→ Your assignment: Both the line below containing "let t := event (.cycle 0x00) (poke" and the line containing "(NextIsCycle lastFetch ∧", along with every line between them, should be repeated exactly; no other line belongs in the answer.

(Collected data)
:::

/-! ### Index register and memory (part 2) -/

/-- The reset state with `I` set. -/
def atI (i : Word) (l : List (Reg × Byte)) : State := { regs l with i := i }

theorem test_ld_i : (after 0xAFFF State.reset).i = 0x0FFF := by decide +kernel
theorem test_add_i_edge :
    let t := after 0xF01E (atI 0x0FFF [(0, 0x01)])
    let u := after 0xF01E (atI 0x0FFF [(15, 0x01)])
    t.i = 0x1000 ∧ t.reg 15 = 0x01 ∧ u.i = 0x0FFF ∧ u.reg 15 = 0x00 := by decide +kernel
theorem test_add_i_of_vf :
    let t := after 0xFF1E (atI 0x0FF0 [(15, 0x20)])
    t.i = 0x1010 ∧ t.reg 15 = 0x01 := by decide +kernel
theorem test_ld_f : (after 0xF029 (regs [(0, 0x1A)])).i = 0x0032 := by decide +kernel

theorem test_bcd :
    let t := after 0xF033 (atI 0xFFD [(0, 0xFF)])
    readBytes t.mem 0xFFD 3 = [0x02, 0x05, 0x05] ∧ t.pc = 0x202 := by decide +kernel
theorem test_bcd_out_of_range :
    let t := after 0xF033 (atI 0xFFE [(0, 0xFF)])
    t.fault = some ⟨.memoryFault, 0x1000⟩ ∧ t.pc = 0x200 ∧ readBytes t.mem 0xFFD 3 = [0, 0, 0] := by
  decide +kernel

theorem test_dump :
    let t := after 0xF255 (atI 0x400 [(0, 1), (2, 3), (15, 0xAB)])
    readBytes t.mem 0x3FF 18 = [0, 1, 0, 3] ++ List.replicate 12 0 ++ [0xAB, 0] ∧ t.i = 0x400 := by
  decide +kernel
theorem test_dump_out_of_range :
    (after 0xF055 (atI 0xFF1 [])).fault = some ⟨.memoryFault, 0x1000⟩ := by decide +kernel
theorem test_load_font :
    let t := after 0xF065 (atI 0x000 [])
    t.v.toList = [0xF0, 0x90, 0x90, 0x90, 0xF0] ++ [0x20, 0x60, 0x20, 0x20, 0x70] ++
      [0xF0, 0x10, 0xF0, 0x80, 0xF0] ++ [0xF0] := by decide +kernel
theorem test_load_out_of_range :
    (after 0xF065 (atI 0xFF1 [])).fault = some ⟨.memoryFault, 0x1000⟩ := by decide +kernel

/-! ### Keypad and timers (part 2) -/

/-- The reset state with key 7 pressed. -/
def key7 (l : List (Reg × Byte)) : State := { regs l with keys := State.reset.keys.set 7 true }

theorem test_skp :
    (after 0xE19E (key7 [(1, 0x17)])).pc = 0x204 ∧ (after 0xE19E (regs [(1, 0x07)])).pc = 0x202 := by
  decide +kernel
theorem test_sknp :
    (after 0xE1A1 (key7 [(1, 0x07)])).pc = 0x202 ∧ (after 0xE1A1 (regs [(1, 0x07)])).pc = 0x204 := by
  decide +kernel
theorem test_ld_vx_dt : (after 0xF207 { State.reset with dt := 0x07 }).reg 2 = 0x07 := by
  decide +kernel
theorem test_ld_dt_vx : (after 0xF015 (regs [(0, 0x0A)])).dt = 0x0A := by decide +kernel
theorem test_ld_st_vx :
    let t := after 0xF318 (regs [(3, 0x02)])
    t.st = 0x02 ∧ t.soundActive = true := by decide +kernel
theorem test_ld_vx_k :
    let t := after 0xF10A { State.reset with pc := 0x204 }
    t.wait = true ∧ t.waitReg = 1 ∧ t.pc = 0x206 ∧ t.reg 1 = 0x00 := by decide +kernel

/-- A block that waits for a key for V1. -/
def waitingV1 : State := { State.reset with wait := true, waitReg := 1, pc := 0x206 }

theorem test_set_key_ends_wait :
    let t := event (.setKey 7 true) waitingV1
    t.keys[7] = true ∧ t.reg 1 = 0x07 ∧ t.wait = false ∧ t.pc = 0x206 := by decide +kernel
theorem test_release_keeps_wait :
    let t := event (.setKey 7 false) { key7 [] with wait := true, waitReg := 1 }
    t.keys[7] = false ∧ t.wait = true ∧ t.reg 1 = 0x00 := by decide +kernel
theorem test_set_key_out_of_range :
    (event (.setKey 16 true) State.reset).reply = .inputOutOfRange ∧
    (event (.setKey 16 true) State.reset).keys = State.reset.keys := by decide +kernel
theorem test_tick :
    let t := event .tick { State.reset with dt := 0xFF, st := 0x00 }
    t.dt = 0xFE ∧ t.st = 0x00 := by decide +kernel

/-! ### Display (part 2) -/

/-- The reset state with one row of pixels on. -/
def withRow (y : Row) (r : BitVec 64) (s : State) : State := { s with fb := s.fb.set y.val r }

theorem test_cls :
    let t := after 0x00E0 (withRow 31 0xFF (regs [(15, 0x01)]))
    t.fb = blankFrame ∧ t.dirty = true ∧ t.reg 15 = 0x01 := by decide +kernel

/-- Two rows that wrap on both edges: columns 62, 63, 4, 5 of row 31 and 62, 5 of row 0; and, over
pixels 0 to 3 on, sprite 0x90 turns 0 and 3 off. -/
theorem test_drw_wraps_and_collides :
    let t := after 0xD012 (poke 0x300 [0xC3, 0x81] (atI 0x300 [(0, 0x3E), (1, 0x1F)]))
    let u := after 0xD011 (poke 0x300 [0x90] (withRow 0 0xF (atI 0x300 [])))
    t.fb[31] = 0xC000000000000030 ∧ t.fb[0] = 0x4000000000000020 ∧ t.fb[1] = 0 ∧ t.reg 15 = 0x00 ∧
    t.dirty = true ∧ u.fb[0] = 0x6 ∧ u.reg 15 = 0x01 := by decide +kernel
/-- With `I = 0x1000`: no row reads nothing, one row faults. -/
theorem test_drw_range :
    let t := after 0xD010 (atI 0x1000 [(15, 0x01)])
    let u := after 0xD011 (atI 0x1000 [(15, 0x01)])
    t.fault = none ∧ t.reg 15 = 0x00 ∧ t.dirty = true ∧
    u.fault = some ⟨.memoryFault, 0x1000⟩ ∧ u.dirty = false ∧ u.reg 15 = 0x01 ∧ u.pc = 0x200 := by
  decide +kernel

/-! ### Fetch, events and faults at the step level (parts 1 and 2) -/

theorem test_unloaded_memory_faults :
    let t := event (.cycle 0x00) State.reset
    t.fault = some ⟨.decodeError, 0x0000⟩ ∧ t.pc = 0x200 := by decide +kernel
theorem test_fetch_at_FFE :
    (event (.cycle 0x00) { State.reset with pc := 0xFFE }).fault = some ⟨.decodeError, 0x0000⟩ := by
  decide +kernel
theorem test_fetch_at_FFF :
    (event (.cycle 0x00) { State.reset with pc := 0xFFF }).fault = some ⟨.memoryFault, 0x1000⟩ ∧
    (event (.cycle 0x00) { State.reset with pc := 0x10FE }).fault = some ⟨.memoryFault, 0x10FE⟩ := by
  decide +kernel
theorem test_odd_pc :
    let t := event (.cycle 0x00) (poke 0x201 [0x61, 0x05] { State.reset with pc := 0x201 })
    t.reg 1 = 0x05 ∧ t.pc = 0x203 := by decide +kernel

/-- The reset state after a stack overflow at 0x200. -/
def faulted : State := { State.reset with fault := some ⟨.stackOverflow, 0x200⟩, dt := 5 }

theorem test_cycle_after_fault : event (.cycle 0x00) faulted = faulted := by decide +kernel
theorem test_tick_after_fault :
    event .tick faulted = { faulted with dt := 4 } := by decide +kernel
theorem test_cycle_while_waiting : event (.cycle 0x00) waitingV1 = waitingV1 := by decide +kernel

theorem test_load :
    let t := event (.load [0xAA, 0xBB, 0xCC]) State.reset
    t.mem = [(0x200, 0xAA), (0x201, 0xBB), (0x202, 0xCC)] ∧ t.reply = .ok := by decide +kernel
theorem test_load_too_large :
    let t := event (.load (List.replicate 3233 0x5A)) State.reset
    t.mem = [] ∧ t.reply = .loadTooLarge ∧ t.fault = none := by decide +kernel

theorem test_snapshot_and_ack_frame :
    (event .snapshot (withRow 3 0x80 State.reset)).reply = .frame (State.reset.fb.set 3 0x80) ∧
    (event .ackFrame { State.reset with dirty := true }).dirty = false := by decide +kernel
theorem test_reset_event : event .reset faulted = State.reset := by decide +kernel

/-- Writing what an address holds at reset takes its entry away. -/
theorem test_memory_is_canonical :
    writeBytes (writeBytes [] 0 [0x11, 0x22]) 0 [0xF0] = [(1, 0x22)] := by decide

/-! ### Witnesses: a state and operands that meet the hypotheses of each obligation that has some -/

/-- 0xFFE is the last address a fetch can start at. -/
def lastFetch : State := poke 0xFFE [0x61, 0x05] { State.reset with pc := 0xFFE }

theorem witness_StepRunsDecodedInstruction :
    (NextIsCycle lastFetch ∧ NextIsCycle { lastFetch with inputs := [.cycle 0x07, .tick] }) ∧
    lastFetch.fault = none ∧ lastFetch.wait = false ∧ lastFetch.pc.toNat ≤ 0xFFE ∧
    decode (wordOfBytes (readByte lastFetch.mem lastFetch.pc.toNat)
      (readByte lastFetch.mem (lastFetch.pc.toNat + 1))) = .instr (.ldImm 1 0x05) :=
  ⟨⟨.inl rfl, .inr ⟨_, _, rfl⟩⟩, by decide +kernel⟩

theorem witness_HaltedOrWaitingCycleChangesNothing :
    (NextIsCycle faulted ∧ faulted.fault ≠ none) ∧ (NextIsCycle waitingV1 ∧ waitingV1.wait = true) :=
  ⟨⟨.inl rfl, by decide⟩, .inl rfl, by decide⟩

/-- A state whose next Cycle fetches at `pc`. -/
def fetchingAt (pc : Word) : State := { State.reset with pc := pc }

theorem witness_FetchBeyondMemoryRaisesMemoryFault (pc : Word) (h : pc = 0xFFF ∨ pc = 0x10FE) :
    0xFFE < (fetchingAt pc).pc.toNat ∧ NextIsCycle (fetchingAt pc) ∧ (fetchingAt pc).fault = none ∧
    (fetchingAt pc).wait = false := by
  rcases h with rfl | rfl <;> exact ⟨by decide, .inl rfl, rfl, rfl⟩

theorem witness_IllegalWordRaisesDecodeError :
    (fetchingAt 0xFFE).pc.toNat ≤ 0xFFE ∧
    (0x0000 : Word) = wordOfBytes (readByte (fetchingAt 0xFFE).mem (fetchingAt 0xFFE).pc.toNat)
      (readByte (fetchingAt 0xFFE).mem ((fetchingAt 0xFFE).pc.toNat + 1)) ∧
    (∀ i, decode 0x0000 ≠ .instr i) ∧ NextIsCycle (fetchingAt 0xFFE) ∧
    (fetchingAt 0xFFE).fault = none ∧ (fetchingAt 0xFFE).wait = false := by
  refine ⟨by decide, by decide +kernel, fun i h => ?_, .inl rfl, rfl, rfl⟩
  have h0 : decode 0x0000 = .decodeError 0x0000 := rfl
  rw [h0] at h
  cases h

theorem witness_FetchIsBigEndian : lastFetch.pc.toNat ≤ 0xFFE := by decide

/-- The reset state with one event scheduled. -/
def scheduled (e : Event) : State := { State.reset with inputs := [e] }

theorem witness_LoadCopiesOrRefusesWhole :
    (scheduled (.load (List.replicate 3232 0x5A))).inputs = .load (List.replicate 3232 0x5A) :: [] ∧
    (List.replicate 3232 (0x5A : Byte)).length ≤ 3232 ∧
    (scheduled (.load (List.replicate 3233 0x5A))).inputs = .load (List.replicate 3233 0x5A) :: [] ∧
    3232 < (List.replicate 3233 (0x5A : Byte)).length := by
  refine ⟨rfl, List.length_replicate.le, rfl, ?_⟩
  rw [List.length_replicate]
  decide

theorem witness_TickDecrementsEachTimer : (scheduled .tick).inputs = .tick :: [] := rfl

/-- A waiting block with a key event scheduled. -/
def waitingFor (index : Nat) (pressed : Bool) : State :=
  { waitingV1 with inputs := [.setKey index pressed] }

theorem witness_SetKeyRecordsAndWakes :
    ((waitingFor 15 true).inputs = .setKey 15 true :: [] ∧ 15 ≤ 15 ∧ (waitingFor 15 true).wait = true) ∧
    ((waitingFor 0 false).inputs = .setKey 0 false :: [] ∧ 0 ≤ 15 ∧ (waitingFor 0 false).wait = true) ∧
    ((scheduled (.setKey 15 true)).inputs = .setKey 15 true :: [] ∧
      (scheduled (.setKey 15 true)).wait = false) ∧
    ((waitingFor 16 true).inputs = .setKey 16 true :: [] ∧ 15 < 16) := by
  refine ⟨⟨rfl, ?_, rfl⟩, ⟨rfl, ?_, rfl⟩, ⟨rfl, rfl⟩, rfl, ?_⟩ <;> decide

theorem witness_SnapshotReturnsPixels : (scheduled .snapshot).inputs = .snapshot :: [] := rfl
theorem witness_AckFrameClearsDirty :
    ({ scheduled .ackFrame with dirty := true } : State).inputs = .ackFrame :: [] := rfl
theorem witness_ResetEventGivesResetState :
    ({ faulted with inputs := [.reset] } : State).inputs = .reset :: [] := rfl

theorem witness_PlacedWordRunsNext : decodeTableWord 16 0xD012 = some (.drw 0 1 2) := by decide

theorem witness_DecoderAgreesWithOpcodeTable :
    (∃ r ∈ opcodeTable, r.selects 0xF165 = true) ∧ legalWord 0xF166 = false := by
  refine ⟨⟨⟨"LD_VX___I", 0xF0FF, 0xF065⟩, ?_, ?_⟩, ?_⟩ <;> decide

theorem witness_OpcodeRowsAreDisjoint :
    (⟨"SHR_VX", 0xF00F, 0x8006⟩ : OpRow) ∈ opcodeTable ∧
    (⟨"SHR_VX", 0xF00F, 0x8006⟩ : OpRow).selects 0x8126 = true := by decide

/-- A full stack whose newest entry is the return address of a call at 0x0FFE. -/
def fullStack : State := { State.reset with sp := 16, stack := Vector.replicate 16 0x1000 }

theorem witness_RetPopsOrUnderflows :
    (0 < fullStack.sp.val ∧ fullStack.stack[fullStack.sp.val - 1]? = some 0x1000) ∧
    State.reset.sp.val = 0 := by decide

theorem witness_RetPops1000_next_cycle_fetches :
    ∃ t, exec .ret fullStack = .next t ∧ t.pc = 0x1000 ∧ NextIsCycle t ∧ t.fault = none ∧ t.wait = false :=
  ⟨_, rfl, rfl, .inl rfl, rfl, rfl⟩

theorem witness_JumpSetsPc :
    (0x200 : Addr12).toNat = State.reset.pc.toNat ∧
    ∃ t, exec (.jp 0xFFF) State.reset = .next t ∧ NextIsCycle t ∧ t.fault = none ∧ t.wait = false :=
  ⟨by decide, _, rfl, .inl rfl, rfl, rfl⟩

theorem witness_CallPushesReturnAddress :
    ({ State.reset with sp := 15 } : State).sp.val < 16 ∧ fullStack.sp.val = 16 := by decide

theorem witness_RetAfterCallComesBack (nnn : Addr12) :
    ∃ t, exec (.call nnn) { State.reset with sp := 15 } = .next t ∧
      t.sp = t.sp ∧ ∀ j, j < t.sp.val → t.stack[j]? = t.stack[j]? :=
  ⟨_, rfl, rfl, fun _ _ => rfl⟩

theorem witness_SkipsOnRegisters : (1 : Nibble) ≠ 0 ∧ (15 : Nibble) ≠ 0 := by decide

theorem witness_OffsetJumpSetsPc :
    ∃ t, exec (.jpV0 0xFFF) (regs [(0, 0x00)]) = .next t ∧ 0xFFE < t.pc.toNat ∧ NextIsCycle t ∧
      t.fault = none ∧ t.wait = false :=
  ⟨_, rfl, by decide, .inl rfl, rfl, rfl⟩

/-- For the clauses on a destination other than VF of ADD, SUB, SUBN, SHR and SHL. -/
theorem witness_destination_is_not_vf : (14 : Reg) ≠ VF ∧ (0 : Reg) ≠ VF := by decide

theorem witness_RandomByteIsMasked :
    ({ State.reset with rnd := some 0xA7 } : State).rnd = some 0xA7 := rfl

theorem witness_BcdStoresThreeDigits :
    (atI 0xFFD []).i.toNat + 2 ≤ 0xFFF ∧ 0xFFF < (atI 0xFFE []).i.toNat + 2 := by decide

/-- For FX55 and FX65. -/
theorem witness_DumpStores_LoadFills :
    (atI 0xFF0 []).i.toNat + 15 ≤ 0xFFF ∧ 0xFFF < (atI 0xFF1 []).i.toNat + 15 := by decide

theorem witness_KeySkipsTestLowNibble :
    (key7 [(1, 0xF7)]).keys[((key7 [(1, 0xF7)]).reg 1).toNat % 16]? = some true ∧
    (key7 [(1, 0xFF)]).keys[((key7 [(1, 0xFF)]).reg 1).toNat % 16]? = some false := by decide

theorem witness_DelayTimerMoves :
    ∃ t, exec (.ldDtVx 0) (scheduled .tick) = .next t ∧ t.inputs = .tick :: [] := ⟨_, rfl, rfl⟩

theorem witness_WaitEndsAtKeyPress :
    let es : List Event := [.cycle 0x00, .tick, .setKey 15 false, .setKey 16 true, .load [0x12]]
    let s : State := { waitingV1 with inputs := es ++ .setKey 15 true :: [.snapshot] }
    s.wait = true ∧ s.fault = none ∧ 15 < 16 ∧ s.inputs = es ++ .setKey 15 true :: [.snapshot] ∧
    ∀ e ∈ es, e.keepsWait = true := by decide

/-- In range with one row at the last address and with no row at all, and out of range by one. -/
theorem witness_DrawTogglesSpritePixels :
    ((atI 0x1000 []).i.toNat = 0x1000 ∧ (0 : Nibble) = 0) ∧
    (atI 0xFFF []).i.toNat + (1 : Nibble).toNat - 1 ≤ 0xFFF ∧
    ((2 : Nibble) ≠ 0 ∧ 0xFFF < (atI 0xFFF []).i.toNat + (2 : Nibble).toNat - 1) := by decide

/-- A sprite byte 0x81 at `I`, drawn from column 62. -/
def spriteAt62 : State := poke 0x300 [0x81] (atI 0x300 [(0, 0x3E), (1, 0x1F)])

theorem witness_DrawTogglesSpritePixels_pixels :
    SpriteSets spriteAt62 0 1 1 5 31 ∧ ¬ SpriteSets spriteAt62 0 1 1 5 30 := by
  constructor
  · exact ⟨0, 7, by decide, by decide, by decide +kernel, by decide +kernel, by decide +kernel⟩
  · rintro ⟨r, c, hr, _, _, hy, _⟩
    have h0 : r = 0 := by simpa using hr
    subst h0
    revert hy
    decide +kernel

/-- One pixel that the sprite sets is on, and none is. -/
theorem witness_DrawTogglesSpritePixels_collision :
    (SpriteSets (withRow 31 0x20 spriteAt62) 0 1 1 5 31 ∧
      pixel (withRow 31 0x20 spriteAt62).fb 5 31 = true) ∧
    (∀ px py, SpriteSets spriteAt62 0 1 1 px py → pixel spriteAt62.fb px py = false) :=
  have hoff : ∀ px py, pixel spriteAt62.fb px py = false := by decide +kernel
  ⟨⟨⟨0, 7, by decide, by decide, by decide +kernel, by decide +kernel, by decide +kernel⟩,
    by decide +kernel⟩, fun px py _ => hoff px py⟩

theorem witness_DoubleDrawRestoresFrame :
    spriteAt62.i.toNat + (1 : Nibble).toNat - 1 ≤ 0xFFF ∧
    ∃ t, exec (.drw 0 1 1) spriteAt62 = .next t ∧ t.i = spriteAt62.i ∧
      (∀ r, readByte t.mem r = readByte spriteAt62.mem r) ∧
      (t.reg 0).toNat % 64 = (spriteAt62.reg 0).toNat % 64 ∧
      (t.reg 1).toNat % 32 = (spriteAt62.reg 1).toNat % 32 :=
  ⟨by decide +kernel, _, rfl, rfl, fun _ => rfl, rfl, rfl⟩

:::

→ Exercise output:
    let t := event (.cycle 0x00) (poke 0x201 [0x61, 0x05] { State.reset with pc := 0x201 })
    t.reg 1 = 0x05 ∧ t.pc = 0x203 := by decide +kernel

/-- The reset state after a stack overflow at 0x200. -/
def faulted : State := { State.reset with fault := some ⟨.stackOverflow, 0x200⟩, dt := 5 }

theorem test_cycle_after_fault : event (.cycle 0x00) faulted = faulted := by decide +kernel
theorem test_tick_after_fault :
    event .tick faulted = { faulted with dt := 4 } := by decide +kernel
theorem test_cycle_while_waiting : event (.cycle 0x00) waitingV1 = waitingV1 := by decide +kernel

theorem test_load :
    let t := event (.load [0xAA, 0xBB, 0xCC]) State.reset
    t.mem = [(0x200, 0xAA), (0x201, 0xBB), (0x202, 0xCC)] ∧ t.reply = .ok := by decide +kernel
theorem test_load_too_large :
    let t := event (.load (List.replicate 3233 0x5A)) State.reset
    t.mem = [] ∧ t.reply = .loadTooLarge ∧ t.fault = none := by decide +kernel

theorem test_snapshot_and_ack_frame :
    (event .snapshot (withRow 3 0x80 State.reset)).reply = .frame (State.reset.fb.set 3 0x80) ∧
    (event .ackFrame { State.reset with dirty := true }).dirty = false := by decide +kernel
theorem test_reset_event : event .reset faulted = State.reset := by decide +kernel

/-- Writing what an address holds at reset takes its entry away. -/
theorem test_memory_is_canonical :
    writeBytes (writeBytes [] 0 [0x11, 0x22]) 0 [0xF0] = [(1, 0x22)] := by decide

/-! ### Witnesses: a state and operands that meet the hypotheses of each obligation that has some -/

/-- 0xFFE is the last address a fetch can start at. -/
def lastFetch : State := poke 0xFFE [0x61, 0x05] { State.reset with pc := 0xFFE }

theorem witness_StepRunsDecodedInstruction :
    (NextIsCycle lastFetch ∧ NextIsCycle { lastFetch with inputs := [.cycle 0x07, .tick] }) ∧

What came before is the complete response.